Data heterogeneity is a major issue in any context where software directly deals with data. The most general expectation of any complex system is the so-called seamless integration, where data can be accessed, retrieved and handled with uniform techniques, tools and algorithms.
The aim of this work is dealing with data heterogeneity and data integration techniques under a number of perspectives.
From the theoretical perspective the core problem of heterogeneity is that data can be intrinsically different because multiple data models are adopted to organize them. Here model management is considered as the framework to formalize model and data translation problems: a schema, instance of a certain model is translated to another schema instance of a target model relying on a model-independent approach based on a general meta-level.
From the performance perspective translations cannot be performed out of the involved systems with an import-translate-export process. The schema and data translation approach has been extended in order to perform runtime translations and automatically generate views of data.
As application example, a model-independent solution to the round-trip engineering problem is illustrated, showing the typical propagation of changes among related schemas.
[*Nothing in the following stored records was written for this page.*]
-- ==== Sys2Proof/Machine/ConfigRead.lean ====
section
/-! DEFINITION. Machine/ConfigRead.lean: what every register of the window reads (02 R52, R53, R66; 16 R464 to R497). The
opcode table has no command for a read of the bus, so these are functions from a state to the data, the response and the
state after the read: a read changes nothing but the latch of R53, and records a denied access. -/

namespace Sys2Proof.Machine

/-! ### The page header (16 R466 to R470) -/

/-- The letters of a page's mnemonic, first letter in the low byte (16 R464). -/
def pageMnemonic : List Nat :=
  [0x4C5443, 0x455551, 0x4C5054, 0x534553, 0x4B5254, 0x444552, 0x4E4946, 0x574F52, 0x534147, 0x54504F, 0x585053, 0x4E5953,
    0x525452, 0x4B4E4C, 0x55534C, 0x555252, 0x544C46, 0x525750, 0x474244]

/-- PAGE_ID: the mnemonic and the page's number (R467). -/
def pageId (p : Nat) : Nat := pageMnemonic.getD p 0 + p * 2 ^ 24

/-- PAGE_CAPS.ENTRIES of each page (R464, R468). -/
def pageEntries : List Nat :=
  [0, 256, 1024, 4096, 65536, 1024, 256, 256, 4096, 64, 256, 262144, 10, 10, 10, 0, 12, 0, 9]

/-- PAGE_STATUS: DOMAIN and ERR_PENDING (R468). -/
def pageStatus (s : State) (p : Nat) : Nat := pageDomain p + 8 * b2n ((hdrOf s p).count != 0)

/-- The eight words of a page's header (R466). -/
def readHeader (s : State) (p off : Nat) : Nat :=
  let h := hdrOf s p
  match off with
  | 0x00 => pageId p
  | 0x04 => pageVersion.toNat
  | 0x08 => pageEntries.getD p 0
  | 0x0C => pageStatus s p
  | 0x10 => b2n h.irqErr + 2 * b2n h.irqSat
  | 0x14 => b2n h.maskErr + 2 * b2n h.maskSat
  | 0x18 => h.code.toNat + h.count.toNat * 2 ^ 16
  | _ => h.scratch.toNat

/-! ### 64-bit registers -/

/-- The region entry that SES.REG_INDEX selects (05 R160). -/
def regionSelected (s : State) : Region := regionOf s (bits s.ses.regIndex.toNat 21 16) (bits s.ses.regIndex.toNat 7 0)

/-- GAS.BKT_STATE (09 R302). -/
def bktStateWord (k : Bkt) : Nat :=
  k.deposits.toNat + b2n k.ready * 2 ^ 32 + b2n k.reduced * 2 ^ 33 + b2n k.poison * 2 ^ 34 + b2n k.updated * 2 ^ 35 +
    b2n k.mirrored * 2 ^ 36 + b2n k.gathered * 2 ^ 37 + b2n k.tailFail * 2 ^ 38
Nowadays market demand for highly specialized data processors, performing at best in specific cases such as web content retrieval, document search, object serialization, parallel calculation is taken in particular consideration. NoSQL engines promise exceptional performance in non transactional fields and leverage simplified but peculiar data models. Therefore a core goal of data integration is providing techniques and tools to facilitate the interaction with these systems from both a theoretical and technical perspective. A new interface has been defined having as goal to support applications by hiding the heterogeneity of the languages and the interfaces of the various NoSQL systems.